Repeat exactly, please, the lines that begin at the start of the listing and end at the line holding "finite FP32. -/".

─── SUPPLIED RECORDS

-- ==== Sys2Proof/Machine/Lathe.lean ====
section
/-! DEFINITION. Lathe (chapter 6): the attention request, staging, the fold over a session's KV, the output, preemption and
its spills, the end of a step (R84, R155-R159, R182-R210). -/

namespace Sys2Proof.Machine

/-! ### Fields of the request (R182, R183) -/

def aCtl (d : BitVec 512) : Nat := fld d 17 1
def aLast (d : BitVec 512) : Bool := bit (aCtl d) 0
def aVerify (d : BitVec 512) : Bool := bit (aCtl d) 1
def aTree (d : BitVec 512) : Bool := bit (aCtl d) 2
def aQfmt (d : BitVec 512) : Nat := bits (fld d 18 1) 1 0
def aNewFmt (d : BitVec 512) : Nat := bits (fld d 18 1) 3 2
def aOfmt (d : BitVec 512) : Nat := bits (fld d 18 1) 4 4
def aRows (d : BitVec 512) : Nat := fld d 19 1
def aGq (d : BitVec 512) : Nat := fld d 20 1
def aLayer (d : BitVec 512) : Nat := fld d 22 2
def aHandle (d : BitVec 512) : Nat := fld d 24 8
def aIn (d : BitVec 512) : Nat := fld d 32 8
def aOut (d : BitVec 512) : Nat := fld d 40 8
def aScale (d : BitVec 512) : Nat := fld d 48 4
def aWindow (d : BitVec 512) : Nat := fld d 52 4
def aBase (d : BitVec 512) : Nat := fld d 56 2
def aStep (d : BitVec 512) : Nat := fld d 58 2

def esz (fmt : Nat) : Nat := if fmt = 0 then 2 else 1
def up64 (n : Nat) : Nat := ceilDiv n 64 * 64

/-- Sizes of the Q, K_NEW (and V_NEW) and PARENT regions for `rows` rows. -/
def qBytes (d : BitVec 512) (pol : BitVec 512) (rows : Nat) : Nat := rows * pHeads pol * aGq d * pHd pol * esz (aQfmt d)
def kBytes (d : BitVec 512) (pol : BitVec 512) (rows : Nat) : Nat := rows * pHeads pol * pHd pol * esz (aNewFmt d)

/-- Bytes of the whole input payload (R183). -/
def inBytes (d : BitVec 512) (pol : BitVec 512) : Nat :=
  up64 (qBytes d pol (aRows d)) + 2 * up64 (kBytes d pol (aRows d)) + (if aTree d then 2 * aRows d else 0)

/-- Bytes of the output (R184). -/
def outLen (d : BitVec 512) (pol : BitVec 512) : Nat :=
  aRows d * pHeads pol * aGq d * pHd pol * (if aOfmt d = 0 then 2 else 4)

/-- Positive and finite FP32. -/
def posFinite (b : Nat) : Bool := f32Finite b && !bit b 31 && b != 0

/-- The descriptor is well formed for a policy (R182, R185); FILL leaves out what it does not share. -/
def attendForm (d : BitVec 512) (pol : BitVec 512) : Bool :=
  aQfmt d ≤ 1 && aNewFmt d ≤ 1 && fld d 18 1 < 32 && 1 ≤ aGq d && aGq d ≤ 16 && fld d 21 1 == 0 && aLayer d < pLayers pol &&
  posFinite (aScale d) && aIn d % 64 == 0 && aIn d < billetEnd && aOut d % 64 == 0 && policyGeom pol && pHeads pol * aGq d ≤ 128

def attendOk (d : BitVec 512) (pol : BitVec 512) : Bool :=
  attendForm d pol && aCtl d < 8 && 1 ≤ aRows d && aRows d ≤ 64 && fld d 60 4 == 0 && aBase d ≤ 8191

/-! ### A step's staged rows (R186, R187) -/

def step0 (serial : Nat) : Step :=
  { serial := serial, rows := 0, last := false, verify := false, cancel := false, deadline := none, degraded := false,
    noSpec := false, preempted := false, staged := [], newBlks := [], shadowed := [], accept := none, failed := false,
    tree := false, redo := [], reported := [] }

/-- Rows a layer has staged. -/
def stagedRows (st : Step) (l : Nat) : Nat := ((st.staged.filter fun g => g.layer == l).map (·.rows)).foldl (· + ·) 0

/-- Parents of a layer's staged rows, by staging index. -/
def stagedPar (st : Step) (l : Nat) : List Nat := ((st.staged.filter fun g => g.layer == l).map (·.par)).flatten

/-- Stored bytes of staged row k's vector in segment g of a layer. -/
def stagedVec (st : Step) (l g k : Nat) : List Byte :=
  match st.staged.find? fun x => x.layer == l && x.base ≤ k && k < x.base + x.rows with
  | some x => ((x.bytes.getD (k - x.base) []).getD g [])
  | none => []

/-- Longest context (R185). -/
def maxContext (pol : BitVec 512) : Nat := 128 * (67108864 / pLayers pol)

/-- Parents a request gives its rows: chain steps are i - 1 (R186). -/
def reqParents (s : State) (d : BitVec 512) (pol : BitVec 512) : List Nat :=
  if aTree d then
    let a := aIn d + up64 (qBytes d pol (aRows d)) + 2 * up64 (kBytes d pol (aRows d))
    (List.range (aRows d)).map fun r => rdNat s (a + 2 * r) 2
  else (List.range (aRows d)).map fun r => if aBase d + r = 0 then 0xFFFF else aBase d + r - 1

/-- What a request adds to a step keeps R186 and the limits of R185. -/
def stageOk (d : BitVec 512) (pol : BitVec 512) (st : Step) (par : List Nat) (tokens : Nat) : Bool :=
  let rows := aRows d
  let all := stagedPar st (aLayer d) ++ par
  aBase d == stagedRows st (aLayer d) &&
  (st.staged == [] || st.tree == aTree d) &&
  (enum0 par).all (fun e => e.2 == 0xFFFF || e.2 < aBase d + e.1) &&
  (aBase d + rows ≤ if aTree d then 64 else 8192) &&
  (!aTree d || (List.range rows).all fun r => rowDepth all 17 (aBase d + r) ≤ 15) &&
  (aLayer d == 0 || (aBase d + rows ≤ stagedRows st 0 && ((stagedPar st 0).drop (aBase d)).take rows == par)) &&
  tokens + aBase d + rows ≤ maxContext pol

/-- Encodes the new K/V of a request's rows (R157): per row, per segment, in the format of the block the row joins; and
whether any input was not finite (R144). -/
def encodeRows (d : BitVec 512) (pol : BitVec 512) (rows : Nat) (k v : List Byte) (fmtOf : Nat → Nat) : List (List (List Byte)) × Bool :=
  let hd := pHd pol
  let sz := hd * esz (aNewFmt d)
  let one (bs : List Byte) (r h : Nat) : List Dy × Bool := rawVec (aNewFmt d) hd ((bs.drop ((r * pHeads pol + h) * sz)).take sz)
  let all := (List.range rows).map fun r => ((List.range (pHeads pol)).map fun h => [(r, one k r h), (r, one v r h)]).flatten
  (all.map fun row => row.map fun e => kvEnc (fmtOf e.1) e.2.1, all.any fun row => row.any fun e => e.2.2)

/-- Bytes of K_NEW and V_NEW at IN. -/
def newKv (s : State) (d : BitVec 512) (pol : BitVec 512) : List Byte × List Byte :=
  let a := aIn d + up64 (qBytes d pol (aRows d))
  let n := kBytes d pol (aRows d)
  (rdBytes s a n, rdBytes s (a + up64 n) n)

/-- Blocks (entry indices) that positions up to `pos` need in a layer and that neither the table nor the step holds. -/
def wantEntries (x : Slot) (st : Step) (base l lo hi : Nat) : List Nat :=
  (((List.range (hi / 128 + 1)).filter fun b => lo / 128 ≤ b).map fun b => (b - base) * pLayers x.policy + l).filter fun e =>
    x.blks.length ≤ e && !(st.newBlks.any fun y => y.1 == e)

/-- Takes staging pages for new block entries (R83, R110, R114). -/
def openBlks (n : Nat) (x : Slot) : List Nat → State → Option (List (Nat × Blk) × State)
  | [], s => some ([], s)
  | e :: r, s =>
    let k := blkPages x.policy (fmtAt x (entB x e))
    match takeT1 x.part n x.gen k .staging (homeOrder (maskOf s x.part 0 (pMask x.policy)) (entB x e) (entL x e)) s with
    | none => none
    | some (f, s) =>
      match openBlks n x r s with
      | none => none
      | some (l, s) => some ((e, ⟨1, false, k - 1, f, false, none, none, gensOf s f k⟩) :: l, s)

/-- Logs an event once per session and step. -/
def onceStep (e : Ev) (n : Nat) (s : State) : State :=
  let x := slotOf s n
  match x.step with
  | some st =>
    if st.reported.contains e then s
    else evt e (hitchReq s x.part) (handleOf n x) (putSlot n { x with step := some { st with reported := st.reported ++ [e] } } s)
  | none => s

/-! ### The fold over a session (R187, R191-R198) -/

/-- What a rank folds: the slot, the first block index its table holds, the committed positions held here, the whole
committed length, late entries with the shadows read in their place. -/
structure AView where
  x    : Slot
  base : Nat
  lo   : Nat
  hi   : Nat
  tok  : Nat
  late : NMap (List Byte)

def plainView (x : Slot) : AView := ⟨x, 0, 0, x.tokens, x.tokens, []⟩

def vBlk (v : AView) (e : Nat) : Blk := v.x.blks.getD e ⟨1, false, 0, 0, false, none, none, []⟩

def vEntry (v : AView) (l b : Nat) : Nat := (b - v.base) * pLayers v.x.policy + l

/-- Decoded committed vector: segment g, position p of layer l. -/
def kvVec (s : State) (v : AView) (l g p : Nat) : Dec :=
  blkVec s v.x (vEntry v l (p / 128)) (vBlk v (vEntry v l (p / 128))) g (p % 128)

/-- Pooled vector j of a late block (R161, R198). -/
def poolVec (v : AView) (e g j : Nat) : List Dy :=
  let hd := pHd v.x.policy
  (((ngetD v.late e []).drop ((g * 8 + j) * hd)).take hd).map fun b => f8Val b.toNat

/-- Committed tokens that pooled position j of block b covers. -/
def poolCount (v : AView) (b j : Nat) : Nat := min 16 (min v.hi (128 * b + 128) - (128 * b + 16 * j))

/-- One row of a request as the fold sees it: its position, its path of staged rows with their positions, its window. -/
structure ARow where
  pos  : Nat
  path : List (Nat × Nat)
  w    : Nat

def rowLo (r : ARow) : Nat := if r.w = 0 then 0 else r.pos + 1 - r.w

/-- Visible positions of a unit for one row and query head, with the saturation count of their scores (R187, R191, R198). -/
def seenUnit (s : State) (v : AView) (st : Step) (l h scale : Nat) (q : List Dy) (r : ARow) (u : Nat) : List Seen × Nat :=
  let hd := pHd v.x.policy
  let mk (i w : Nat) (k vv : List Dy) : Seen × Nat := (let sc := score q k scale; (⟨i, sc.1, w, vv⟩, sc.2))
  let e := vEntry v l u
  let inRow (p : Nat) : Bool := rowLo r ≤ p && p ≤ r.pos
  let com :=
    if (nget v.late e).isSome then
      ((List.range 8).filter fun j => v.lo ≤ 128 * u + 16 * j && 128 * u + 16 * j < v.hi && inRow (128 * u + 16 * j)).map fun j =>
        mk j (poolCount v u j) (poolVec v e (2 * h) j) (poolVec v e (2 * h + 1) j)
    else
      ((List.range 128).filter fun i => v.lo ≤ 128 * u + i && 128 * u + i < v.hi && inRow (128 * u + i)).map fun i =>
        mk i 1 (kvVec s v l (2 * h) (128 * u + i)).v (kvVec s v l (2 * h + 1) (128 * u + i)).v
  let own := (r.path.filter fun e => e.2 / 128 == u && inRow e.2).map fun e =>
    let f := fmtAt v.x (u - v.base)
    mk (e.2 % 128) 1 (kvDec f hd (stagedVec st l (2 * h) e.1)).v (kvDec f hd (stagedVec st l (2 * h + 1) e.1)).v
  let all := com ++ own
  (all.map (·.1), (all.map (·.2)).foldl (· + ·) 0)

──────

RESPONSE TO THIS EXERCISE:
-- ==== Sys2Proof/Machine/Lathe.lean ====
section
/-! DEFINITION. Lathe (chapter 6): the attention request, staging, the fold over a session's KV, the output, preemption and
its spills, the end of a step (R84, R155-R159, R182-R210). -/

namespace Sys2Proof.Machine

/-! ### Fields of the request (R182, R183) -/

def aCtl (d : BitVec 512) : Nat := fld d 17 1
def aLast (d : BitVec 512) : Bool := bit (aCtl d) 0
def aVerify (d : BitVec 512) : Bool := bit (aCtl d) 1
def aTree (d : BitVec 512) : Bool := bit (aCtl d) 2
def aQfmt (d : BitVec 512) : Nat := bits (fld d 18 1) 1 0
def aNewFmt (d : BitVec 512) : Nat := bits (fld d 18 1) 3 2
def aOfmt (d : BitVec 512) : Nat := bits (fld d 18 1) 4 4
def aRows (d : BitVec 512) : Nat := fld d 19 1
def aGq (d : BitVec 512) : Nat := fld d 20 1
def aLayer (d : BitVec 512) : Nat := fld d 22 2
def aHandle (d : BitVec 512) : Nat := fld d 24 8
def aIn (d : BitVec 512) : Nat := fld d 32 8
def aOut (d : BitVec 512) : Nat := fld d 40 8
def aScale (d : BitVec 512) : Nat := fld d 48 4
def aWindow (d : BitVec 512) : Nat := fld d 52 4
def aBase (d : BitVec 512) : Nat := fld d 56 2
def aStep (d : BitVec 512) : Nat := fld d 58 2

def esz (fmt : Nat) : Nat := if fmt = 0 then 2 else 1
def up64 (n : Nat) : Nat := ceilDiv n 64 * 64

/-- Sizes of the Q, K_NEW (and V_NEW) and PARENT regions for `rows` rows. -/
def qBytes (d : BitVec 512) (pol : BitVec 512) (rows : Nat) : Nat := rows * pHeads pol * aGq d * pHd pol * esz (aQfmt d)
def kBytes (d : BitVec 512) (pol : BitVec 512) (rows : Nat) : Nat := rows * pHeads pol * pHd pol * esz (aNewFmt d)

/-- Bytes of the whole input payload (R183). -/
def inBytes (d : BitVec 512) (pol : BitVec 512) : Nat :=
  up64 (qBytes d pol (aRows d)) + 2 * up64 (kBytes d pol (aRows d)) + (if aTree d then 2 * aRows d else 0)

/-- Bytes of the output (R184). -/
def outLen (d : BitVec 512) (pol : BitVec 512) : Nat :=
  aRows d * pHeads pol * aGq d * pHd pol * (if aOfmt d = 0 then 2 else 4)

/-- Positive and finite FP32. -/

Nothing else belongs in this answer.